Thief is the first. The lobby is somewhat full with a crowd consisting of people who came here for the movie and those that came to buy their season pass and thought they'd stay for the show on account of the bad weather. In line, a talkative middle-aged man divulges that he hasn't seen the film since '81 and only came by to see if it was as good as he remembered. We stand outside, reading newspapers, checking text messages, while the staff tests a reel of the print; we can hear the score booming through the door. Screening regulars recognize each other and nod, like thieves. It's an old print of the theatrical version.
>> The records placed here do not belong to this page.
-- ==== Sys2Proof/Machine/Disk.lean ====
section
/-! DEFINITION. The reference Disk controller (60_exceptions.md section 6.3). Command values, error codes, flag bits and interrupt
types are parameters, the HMD2043's by default (R310, R311, I14, log 30); the rules the source leaves open are those of D42 (log 31). -/

namespace Sys2Proof.Machine

/-- FLAG_NON_BLOCKING and FLAG_MEDIA_STATUS_INTERRUPT of the flags register (R310). -/
def flagNonBlocking (p : Params) (d : DiskState) : Bool := d.flags.getLsbD p.diskCodes.flagNonBlocking
def flagMediaStatus (p : Params) (d : DiskState) : Bool := d.flags.getLsbD p.diskCodes.flagMediaStatus

/-- A disk newly made, with this medium (R310). -/
def diskNew (p : Params) (media : Option Memory) : DiskState := ⟨media, 0, p.diskCodes.intNone, 0, 0, [], 0⟩

/-- Every field at its reset value; the medium stays (R310). -/
def diskReset (p : Params) (d : DiskState) : DiskState := diskNew p d.media

/-- The HMD2043's identity (R310, R318, log 27). -/
def diskIdent : DeviceIdent := ⟨0x74FA4CAE, 0x21544948, 0x07C2, "HMD2043"⟩

/-- Job cost: the seek distance times the seek constant, plus the transfer constant (R313). -/
def jobCost (p : Params) (head : Nat) (j : Job) : Nat :=
  (if head ≤ j.sector then j.sector - head else head - j.sector) * p.diskSeekCycles + p.diskTransferCycles

/-- Word k of the memory block of a job (R312): addresses wrap (R61). -/
def jobAddress (j : Job) (k : Nat) : Nat := (j.address + BitVec.ofNat 16 k).toNat

/-- Word k of the sector of a job, as a key of the medium. -/
def jobKey (p : Params) (j : Job) (k : Nat) : Nat := j.sector * p.diskSectorWords + k

/-- A read job's transfer: the sector's words go to memory, in order (R312). -/
def sectorToMemory (p : Params) (j : Job) (media mem : Memory) : Memory :=
  (List.range p.diskSectorWords).foldl
    (fun m k => Memory.write m (jobAddress j k) (Memory.read media (jobKey p j k))) mem

/-- A write job's transfer: the memory block's words go to the sector, in order (R312). -/
def memoryToSector (p : Params) (j : Job) (mem media : Memory) : Memory :=
  (List.range p.diskSectorWords).foldl
    (fun m k => Memory.write m (jobKey p j k) (Memory.read mem (jobAddress j k))) media

/-- The medium and main memory after the transfer of a job (R312). A job never waits while there is no medium (R316); were it to,
nothing would move (log 43). -/
def transfer (p : Params) (j : Job) (media : Option Memory) (mem : Memory) : Option Memory × Memory :=
  match media with
  | none => (none, mem)
  | some md =>
    match j.direction with
    | .read => (some md, sectorToMemory p j md mem)
    | .write => (some (memoryToSector p j mem md), mem)

/-- The disk that is device `i` runs job `j`: transfer, and the head moves to its sector; `d` is the disk without the job (R313 to
R315). -/
def runJob (i : Nat) (j : Job) (d : DiskState) (s : State) : DiskState × State :=
  let t := transfer s.params j d.media s.mem
  let d' := { d with media := t.1, head := j.sector }
  (d', { s with mem := t.2 }.setBody i (.disk d'))

/-- Blocking mode: every queued job runs within the call, its cost consumed first (R314). -/
def runBlocking (i : Nat) : List Job → DiskState → State → State
  | [], _, s => s
  | j :: rest, d, s =>
    let r := runJob i j { d with jobs := rest } (s.addCycles (jobCost s.params d.head j))
    runBlocking i rest r.1 r.2

/-- The jobs of a request: one a sector (R312). -/
def requestJobs (p : Params) (dir : JobDirection) (sector count : Nat) (address : Word) : List Job :=
  (List.range count).map fun k => ⟨dir, sector + k, address + BitVec.ofNat 16 (k * p.diskSectorWords)⟩

/-- A read or write request: B the first sector, C the count, X the address; the first case that applies (R312). -/
def diskRequest (i : Nat) (dir : JobDirection) (d : DiskState) (s : State) : State :=
  let sector := (s.gpr.get .b).toNat
  let count := (s.gpr.get .c).toNat
  if d.media.isNone then s.setGpr .a s.params.diskCodes.errorNoMedia
  else if d.jobs ≠ [] then s.setGpr .a s.params.diskCodes.errorPending
  else if s.params.diskSectors < sector + count then s.setGpr .a s.params.diskCodes.errorInvalidSector
  else
    let jobs := requestJobs s.params dir sector count (s.gpr.get .x)
    let d' := { d with jobs := jobs }
    let s' := (s.setGpr .a s.params.diskCodes.errorNone).setBody i (.disk d')
    if flagNonBlocking s.params d then s' else runBlocking i jobs d' s'

/-- The Disk's commands, on the Disk that is device `i` (R311), their values those of the parameters. -/
def diskReceive (i : Nat) (d : DiskState) (command : Word) (s : State) : State :=
  let c := s.params.diskCodes
  if command = c.mediaQuery then (s.setGpr .b (if d.media.isSome then 1 else 0)).setGpr .a c.errorNone
  else if command = c.parameterQuery then
    if d.media.isSome then
      (((s.setGpr .b (BitVec.ofNat 16 s.params.diskSectorWords)).setGpr .c
        (BitVec.ofNat 16 s.params.diskSectors)).setGpr .x 0).setGpr .a c.errorNone
    else s.setGpr .a c.errorNoMedia
  else if command = c.flagsGet then (s.setGpr .b d.flags).setGpr .a c.errorNone
  else if command = c.flagsSet then
    (s.setBody i (.disk { d with flags := s.gpr.get .b })).setGpr .a c.errorNone
  else if command = c.interruptTypeQuery then (s.setGpr .b d.intType).setGpr .a c.errorNone
  else if command = c.interruptMessageSet then
    (s.setBody i (.disk { d with message := s.gpr.get .b })).setGpr .a c.errorNone
  else if command = c.readSectors then diskRequest i .read d s
  else if command = c.writeSectors then diskRequest i .write d s
  else if command = c.qualityQuery then (s.setGpr .b 0x7FFF).setGpr .a c.errorNone
  else s

/-- The interrupt type a drained queue leaves, from its last job (R315). -/
def completionType (p : Params) : JobDirection → Word
  | .read => p.diskCodes.intReadComplete
  | .write => p.diskCodes.intWriteComplete

/-- The Disk's interrupt, if it is enabled (R300, R315, R316). -/
def diskSignal (d : DiskState) (s : State) : Result :=
  if d.message = 0 then .next s else trigger d.message false s

/-- The job loop of `clock(n)`, the accumulator already advanced: run the front job while its cost is covered; when the queue
drains, record the cause and trigger once (R315). -/
def drainJobs (i : Nat) : List Job → DiskState → State → Result
  | [], _, s => .next s
  | j :: rest, d, s =>
    if d.acc < jobCost s.params d.head j then .next s
    else
      let r := runJob i j { d with jobs := rest, acc := d.acc - jobCost s.params d.head j } s
      match rest with
      | [] =>
        let d' := { r.1 with acc := 0, intType := completionType s.params j.direction }
        diskSignal d' (r.2.setBody i (.disk d'))
      | k :: more => drainJobs i (k :: more) r.1 r.2

/-- `clock(n)` on the Disk that is device `i` (R315). -/
def diskAdvance (i : Nat) (d : DiskState) (n : Nat) (s : State) : Result :=
  match d.jobs with
  | [] => .next s
  | jobs =>
    let d' := { d with acc := d.acc + n }
    drainJobs i jobs d' (s.setBody i (.disk d'))

/-- A medium goes in (`some`) or out (`none`): jobs are cleared, and the media-status interrupt is raised if it is enabled
(R316). -/
def mediaChange (i : Nat) (media : Option Memory) (d : DiskState) (s : State) : Result :=
  let d1 := { d with media := media, jobs := [], acc := 0 }
  if flagMediaStatus s.params d then
    let d2 := { d1 with intType := s.params.diskCodes.intMediaStatus }
    diskSignal d2 (s.setBody i (.disk d2))
  else .next (s.setBody i (.disk d1))

end Sys2Proof.Machine
end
That famous shot of the lake, familiar to anyone who's seen the film on DVD, the water looking like a gasoline spill, is nowhere to be found; it exists only in the video version.

I contend that Thief is a great movie, great anywhere and in any version, but there's nothing like seeing it in this city. Maybe this overwhelming sensation causes a sort of tunnel vision. There are aspects you overlook that, maybe if you saw the film somewhere else — away from any city, maybe in some hotel room — would become more obvious. There is, for one, the dialogue; Mann is a dramatist, and always has been. And the acting, with limping James Caan and resigned Tuesday Weld both at their best. Or Willie Nelson's eyes, big as a baby's, and the innocence of his smile. There is that effect, a combination of telephoto lenses and short focal lengths, through which the depth of field becomes so shallow that the city lights behind the actors become a painted, abstract backdrop; men talk and all we see are faces and shoulders against a surface of glistening colors. Fernando F. Croce has written here already about this film; all of his observations are correct. But there are more observations to make; every element of Thief shines so brilliantly that it sometimes eclipses all of the others. You could write essays about the editing, the casting (a weird sort of neo-realism where the police are played by ex-cons and the crooks are played by real-life cops) or that control of tone through which Mann is able to make what would, in your average crime picture, be a considered a happy ending seem so overwhelmingly bleak.

There is in 2009 a feeling impossible in 1981: that if Thief wasn't the first film of the 21st century, it could've at least been the last of the 20th. Starting a Michael Mann retrospective chronologically, one starts at the end of everything: the Mann of Thief through Last of the Mohicans is terminal. From there, he travels forward, to the beginning, and he reaches it in Miami Vice. Question: how did the European explorers find the New World? Answer: by reaching the edge of the map.


Mann's Work is an on-going series of articles covering the 2009 retrospective on Michael Mann, running from September 28th to November 30th at Chicago's Doc Films.